## Your assignment
Your answer is the lines below, exactly, from the one that contains "Recorded j a" through the one that contains "Recorded (fun m => if m = n then k", both included.

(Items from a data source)

/-! ## Records (R297, R298) -/

/-- From `d` to `t` channel `n` has formed `k n` records, and beside what a record marks in its channel nothing of field
I/O has changed. -/
structure Recorded (k : Nat → Nat) (d t : Dev) : Prop where
  fio : t.fio = { d.fio with ch := t.fio.ch }
  words : ∀ n < 32, actField t n = actField d n
  fields : ∀ n < 32, ∃ lost edgeLost snapEdge, fieldOf t n = { fieldOf d n with
    evtSeq := (fieldOf d n).evtSeq + BitVec.ofNat 16 (k n), lost := lost, edgeLost := edgeLost, snapEdge := snapEdge }

theorem Recorded.trans {j k : Nat → Nat} {a b c : Dev} (h : Recorded j a b) (g : Recorded k b c) :
    Recorded (fun n => j n + k n) a c where
  fio := by rw [g.fio, h.fio]
  words n hn := (g.words n hn).trans (h.words n hn)
  fields n hn := by
    obtain ⟨_, _, _, hb⟩ := h.fields n hn
    obtain ⟨lost, edgeLost, snapEdge, hc⟩ := g.fields n hn
    refine ⟨lost, edgeLost, snapEdge, ?_⟩
    rw [hc, hb, BitVec.ofNat_add, ← BitVec.add_assoc]

theorem Recorded.congr {j k : Nat → Nat} {d t : Dev} (h : Recorded j d t) (hjk : ∀ n < 32, j n = k n) : Recorded k d t :=
  ⟨h.fio, h.words, fun n hn => hjk n hn ▸ h.fields n hn⟩

theorem recorded_of_apart {d t : Dev} (h : Apart d t) : Recorded (fun _ => 0) d t :=
  ⟨by rw [h.fio], h.words, fun n _ => ⟨_, _, _, by rw [fieldOf, h.fio, BitVec.add_zero]; rfl⟩⟩

/-- A channel written with what a record marks in it. -/
theorem setField_recorded (d : Dev) (n k : Nat) (lost edgeLost : Bool) (snapEdge : Nat) :
    Recorded (fun m => if m = n then k else 0) d (setField d n { fieldOf d n with
      evtSeq := (fieldOf d n).evtSeq + BitVec.ofNat 16 k, lost := lost, edgeLost := edgeLost, snapEdge := snapEdge }) where
  fio := rfl
  words _ _ := rfl
  fields m _ := by
    by_cases hm : m = n
    · subst m
      exact ⟨lost, edgeLost, snapEdge, by simp⟩
    · exact ⟨_, _, _, by simp [hm]; rfl⟩

theorem lost_recorded (d : Dev) (n : Nat) : Recorded (fun _ => 0) d (setField d n { fieldOf d n with lost := true }) := by
  have h := setField_recorded d n 0 true (fieldOf d n).edgeLost (fieldOf d n).snapEdge
  rw [BitVec.add_zero] at h
  exact h.congr fun _ _ => ite_self 0

theorem formRecord_recorded (d : Dev) (n ts : Nat) (edge : Bool) (body : BitVec 16 → Bool → FrameBody) :
    Recorded (fun m => if m = n then 1 else 0) d (formRecord d n ts edge body) := by
  have hlost (d : Dev) : Recorded (fun _ => 0) d
      (evField (inc (setField d n { fieldOf d n with lost := true }) (aFieldCnt n 1)) n 0) := by
    have hevent (d : Dev) : Apart d (evField d n 0) := setEv_apart _ _ _ _ _ _ (.inr (.inr (by unfold fioBase; omega)))
    exact (lost_recorded d n).trans (recorded_of_apart ((inc_apart ..).trans (hevent _)))
  unfold formRecord
  extract_lets x seq cls f d1 lose
  have hd1 : Recorded (fun m => if m = n then 1 else 0) d d1 := setField_recorded d n 1 ..
  have hbasin := enterBasin_apart d1 f
  split
  · exact hd1.trans (hlost d1)
  · split
    · next uid d2 heq =>
      rw [heq] at hbasin
      exact hd1.trans (recorded_of_apart hbasin)
    · next d2 heq =>
      rw [heq] at hbasin
      exact hd1.trans ((recorded_of_apart hbasin).trans (hlost d2))

/-- Whether a record that a period asks for is one of channel `n`; a snapshot is formed of a counter alone. -/
def reports (d : Dev) (n : Nat) : FieldRec → Bool
  | .edge e => e.ch == n
  | .fault e => e.ch == n
  | .snap l _ => l.ch == n && decide (fieldMode d n = 3)

/-- What a record of channel `c` counts for channel `n`, said as `reports` says it. -/
theorem one_if_eq (n c : Nat) : (if n = c then 1 else 0) = if (c == n) = true then 1 else 0 := by
  simp only [beq_iff_eq, @eq_comm _ c]
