-- ==== Sys2Proof/Machine/Control.lean ====
section
/-! DEFINITION. Branches (spec `43_branch.md`), `JMP`, `JSR`, `RTS` and `HALT` (spec `44_control.md`).
Each is given after the fetch of its word: `pc` is pc0 + 2. None of them writes a flag. -/

namespace Sys2Proof.Machine

/-- `pc <- (pc + 2 * signed8(off)) mod 2^16` when the condition holds (rule R140). -/
def branchIf (cond : Bool) (off : BitVec 8) (s : State) : State :=
  if cond then s.setReg .r7 (s.pc + 2 * off.signExtend 16) else s

/-- `BR` (rule R141). -/
def execBr (off : BitVec 8) (s : State) : Host.Outcome State Fault Refusal :=
  .next (branchIf true off s)

/-- `BNE` (rule R142): taken when Z = 0. -/
def execBne (off : BitVec 8) (s : State) : Host.Outcome State Fault Refusal :=
  .next (branchIf (!s.flags.z) off s)

/-- `BEQ` (rule R143): taken when Z = 1. -/
def execBeq (off : BitVec 8) (s : State) : Host.Outcome State Fault Refusal :=
  .next (branchIf s.flags.z off s)

/-- `JMP` (rule R150): size 2 (decision D25), the target is not accessed and its bank is dropped; a
register destination raises the fatal error (decision D4). -/
def execJmp (dd : Spec) (s : State) : Host.Outcome State Fault Refusal :=
  let t := resolve dd .word s
  match t.1 with
  | .reg _ => raiseUnimplemented s.pc0 (encodeWord (.jmp dd))
  | .mem _ a => .next (t.2.setReg .r7 a)

/-- The value `JSR` pushes: r[R] read before the decrement, but for R = 6 the OPEN parameter
`JSR_LINK_SP_VALUE` chooses (rule R151, decision D6; log 9). -/
def linkValue (link : Reg) (s : State) : Word :=
  match link with
  | .r6 =>
    match Config.jsrLinkSpValue with
    | .before => s.sp
    | .after => s.sp - 2
  | r => s.reg r

/-- The push of `JSR`: r[6] down by 2, then the word at the new r[6] in the data bank (decision D5). -/
def pushWord (v : Word) (s : State) : State :=
  (s.setReg .r6 (s.sp - 2)).writeWord .data (s.sp - 2) v

/-- `JSR` (rule R151): the destination first, then the push, the link register and the jump. -/
def execJsr (link : Reg) (dd : Spec) (s : State) : Host.Outcome State Fault Refusal :=
  let t := resolve dd .word s
  match t.1 with
  | .reg _ => raiseUnimplemented s.pc0 (encodeWord (.jsr link dd))
  | .mem _ a =>
    let p := pushWord (linkValue link t.2) t.2
    .next ((p.setReg link p.pc).setReg .r7 a)

/-- `RTS` (rule R152): the four assignments in order. -/
def execRts (link : Reg) (s : State) : Host.Outcome State Fault Refusal :=
  let w := s.readWord .data s.sp
  let p := w.2.setReg link w.1
  .next ((p.setReg .r6 (p.sp + 2)).setReg .r7 (s.reg link))

/-- `HALT` (rule R153). -/
def execHalt (s : State) : Host.Outcome State Fault Refusal := .next { s with halted := true }

end Sys2Proof.Machine
end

## Answer to this problem
theorem Recorded.trans {j k : Nat → Nat} {a b c : Dev} (h : Recorded j a b) (g : Recorded k b c) :
    Recorded (fun n => j n + k n) a c where
  fio := by rw [g.fio, h.fio]
  words n hn := (g.words n hn).trans (h.words n hn)
  fields n hn := by
    obtain ⟨_, _, _, hb⟩ := h.fields n hn
    obtain ⟨lost, edgeLost, snapEdge, hc⟩ := g.fields n hn
    refine ⟨lost, edgeLost, snapEdge, ?_⟩
    rw [hc, hb, BitVec.ofNat_add, ← BitVec.add_assoc]

theorem Recorded.congr {j k : Nat → Nat} {d t : Dev} (h : Recorded j d t) (hjk : ∀ n < 32, j n = k n) : Recorded k d t :=
  ⟨h.fio, h.words, fun n hn => hjk n hn ▸ h.fields n hn⟩

theorem recorded_of_apart {d t : Dev} (h : Apart d t) : Recorded (fun _ => 0) d t :=
  ⟨by rw [h.fio], h.words, fun n _ => ⟨_, _, _, by rw [fieldOf, h.fio, BitVec.add_zero]; rfl⟩⟩

/-- A channel written with what a record marks in it. -/
theorem setField_recorded (d : Dev) (n k : Nat) (lost edgeLost : Bool) (snapEdge : Nat) :
    Recorded (fun m => if m = n then k else 0) d (setField d n { fieldOf d n with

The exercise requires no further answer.